I am thankful for an increased interest in finding a gentle path to myself and my life’s center and purpose. What seems to matter more than what people think, what my accomplishments appear to be or the stylishness of my clothes, my performance in front of others, is finding my sensitive core and becoming in touch with it. I find my awkward self, my sensitive tendencies, working their way to my surface. And though at times I am forced to witness the cracks in my life, it feels liberating. Life is too short to pretend, and this pretending and acting is a form of lying. It comes from a place of fear; fear that I am not perfect enough, not good enough. Slowly I am learning that God has blessed me with a unique make up that consists of making mistakes and fulfilling a life path and purpose that is meant to be bumpy, organic and real. There are spots on my apples, bruises on my avocados, there is paint on my clothes and dust has settled in my house. What matters most is what is inside of me, and as fleshy organic creatures, we know that we all are unique when you dissect our corpses. Our noses, freckles, the shapes of our legs and hues of our veins all vary. No two trees or flowers are alike, and yet we all crave to fit a mold. We all crave to behave like a sitcom, perform a made up story of success. What could success really mean for me? Do I not wish to attain inner freedom, encounter true love, self-knowledge and peace? As a sensible person I should know that what I am wearing, what I have achieved in school or what my credit score is has nothing to do with where I actually am in life. Yes, there are pressures to be a certain way, and no one wants to witness or sit next to a gushing faucet, but it is also not commonly accepted in society to want to better ourselves spiritually, and many who popularize this sort of journey seem to be doing it for the wrong reasons or even approach hypocrisy.

This is why I need God and Edith.
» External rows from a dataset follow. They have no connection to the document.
theorem execPowerFailWarning_keep (s : State) {t' : State} (h : execPowerFailWarning s = .next t') :
    t'.net.dram = s.net.dram ∧
      t'.pending = s.pending ∧
      t'.power.serial = s.power.serial ∧
      t'.power.ident = s.power.ident := by
  simp only [execPowerFailWarning] at h; (repeat' split at h) <;> injection h with h <;> subst h <;> simp

theorem execHoldupFlushComplete_keep (s : State) {t' : State} (h : execHoldupFlushComplete s = .next t') :
    t'.net.dram = s.net.dram ∧
      t'.pending = s.pending ∧
      t'.power.serial = s.power.serial ∧
      t'.power.ident = s.power.ident := by
  simp only [execHoldupFlushComplete] at h; (repeat' split at h) <;> injection h with h <;> subst h <;> simp

theorem execHoldupCommit_keep (e : EpochIn) (s : State) {t' : State} (h : execHoldupCommit e s = .next t') :
    t'.net.dram = s.net.dram ∧
      t'.pending = s.pending ∧
      t'.power.serial = s.power.serial ∧
      t'.power.ident = s.power.ident := by
  simp only [execHoldupCommit] at h; (repeat' split at h) <;> injection h with h <;> subst h <;> simp

theorem execHoldupCutoff_keep (s : State) {t' : State} (h : execHoldupCutoff s = .next t') :
    (Memory.wf s.net.dram = true → Memory.wf t'.net.dram = true) ∧
      t'.pending = s.pending ∧
      t'.power.serial = s.power.serial ∧
      t'.power.ident = s.power.ident := by
  simp only [execHoldupCutoff] at h; (repeat' split at h) <;> injection h with h <;> subst h <;> refine ⟨fun h => ?_, ?_⟩ <;> simp [*]

theorem execReferenceLoss_keep (s : State) {t' : State} (h : execReferenceLoss s = .next t') :
    t'.net.dram = s.net.dram ∧
      t'.pending = s.pending ∧
      t'.power.serial = s.power.serial ∧
      t'.power.ident = s.power.ident := by
  simp only [execReferenceLoss] at h; (repeat' split at h) <;> injection h with h <;> subst h <;> simp

theorem execReferenceRestored_keep (s : State) {t' : State} (h : execReferenceRestored s = .next t') :
    t'.net.dram = s.net.dram ∧
      t'.pending = s.pending ∧
      t'.power.serial = s.power.serial ∧
      t'.power.ident = s.power.ident := by
  simp only [execReferenceRestored] at h; (repeat' split at h) <;> injection h with h <;> subst h <;> simp

theorem execCrystalLoss_keep (s : State) {t' : State} (h : execCrystalLoss s = .next t') :
    t'.net.dram = s.net.dram ∧
      t'.pending = s.pending ∧
      t'.power.serial = s.power.serial ∧
      t'.power.ident = s.power.ident := by
  simp only [execCrystalLoss] at h; (repeat' split at h) <;> injection h with h <;> subst h <;> simp

theorem execCrystalReturn_keep (s : State) {t' : State} (h : execCrystalReturn s = .next t') :
    t'.net.dram = s.net.dram ∧
      t'.pending = s.pending ∧
      t'.power.serial = s.power.serial ∧
      t'.power.ident = s.power.ident := by
  unfold execCrystalReturn at h; injection h with h; subst h; simp

@[simp] theorem engineFault_keep (s : State) :
    (engineFault s).net.dram = s.net.dram ∧
      (engineFault s).pending = s.pending ∧
      (engineFault s).power.serial = s.power.serial ∧
      (engineFault s).power.ident = s.power.ident := by
  unfold engineFault; simp

@[simp] theorem linkLost_keep (s : State) :
    (linkLost s).net.dram = s.net.dram ∧
      (linkLost s).pending = s.pending ∧
      (linkLost s).power.serial = s.power.serial ∧
      (linkLost s).power.ident = s.power.ident := by
  unfold linkLost; simp

@[simp] theorem bridgeFails_keep (s : State) (k : Nat) :
    (bridgeFails s k).net.dram = s.net.dram ∧
      (bridgeFails s k).pending = s.pending ∧
      (bridgeFails s k).power.serial = s.power.serial ∧
      (bridgeFails s k).power.ident = s.power.ident := by
  unfold bridgeFails; simp

@[simp] theorem retrainBridge_keep (s : State) (k : Nat) :
    (retrainBridge s k).net.dram = s.net.dram ∧
      (retrainBridge s k).pending = s.pending ∧
      (retrainBridge s k).power.serial = s.power.serial ∧
      (retrainBridge s k).power.ident = s.power.ident := by
  unfold retrainBridge; simp

theorem execBridgeCrcFail_keep (k : Nat) (seq : Nat) (data : List Nat) (crc : Nat) (first : Bool) (s : State) {t' : State} (h : execBridgeCrcFail k seq data crc first s = .next t') :
    t'.net.dram = s.net.dram ∧
      t'.pending = s.pending ∧
      t'.power.serial = s.power.serial ∧
      t'.power.ident = s.power.ident := by
  simp only [execBridgeCrcFail] at h; (repeat' split at h) <;> injection h with h <;> subst h <;> simp

theorem execPllLockLoss_keep (p : Pll) (s : State) {t' : State} (h : execPllLockLoss p s = .next t') :
    t'.net.dram = s.net.dram ∧
      t'.pending = s.pending ∧
      t'.power.serial = s.power.serial ∧
      t'.power.ident = s.power.ident := by
  simp only [execPllLockLoss] at h; (repeat' split at h) <;> injection h with h <;> subst h <;> simp

theorem execEnginePllRelock_keep (s : State) {t' : State} (h : execEnginePllRelock s = .next t') :
    t'.net.dram = s.net.dram ∧
      t'.pending = s.pending ∧
      t'.power.serial = s.power.serial ∧
      t'.power.ident = s.power.ident := by
  simp only [execEnginePllRelock] at h; (repeat' split at h) <;> injection h with h <;> subst h <;> simp

@[simp] theorem setEpll_keep (s : State) (on : Bool) :
    (setEpll s on).net.dram = s.net.dram ∧
      (setEpll s on).pending = s.pending ∧
      (setEpll s on).power.serial = s.power.serial ∧
      (setEpll s on).power.ident = s.power.ident := by
  unfold setEpll; simp

theorem execEnginePllEnable_keep (core : Core5) (on : Bool) (s : State) {t' : State} (h : execEnginePllEnable core on s = .next t') :
    t'.net.dram = s.net.dram ∧
      t'.pending = s.pending ∧
      t'.power.serial = s.power.serial ∧
      t'.power.ident = s.power.ident := by
  simp only [execEnginePllEnable] at h; (repeat' split at h) <;> injection h with h <;> subst h <;> simp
Both know what really matters to me. Both can see into myself and read and observe my original colors and appreciate them. With them at my side I begin to know myself better, and care less how I appear to others. My inner voice is growing stronger, and as it begins to have more faith in itself, I am willing to let all my colors and bruises exist freely. Vulnerable and unattached, I just happen. I am beautiful in this real and organic happening, and the only judgment is that I am loved.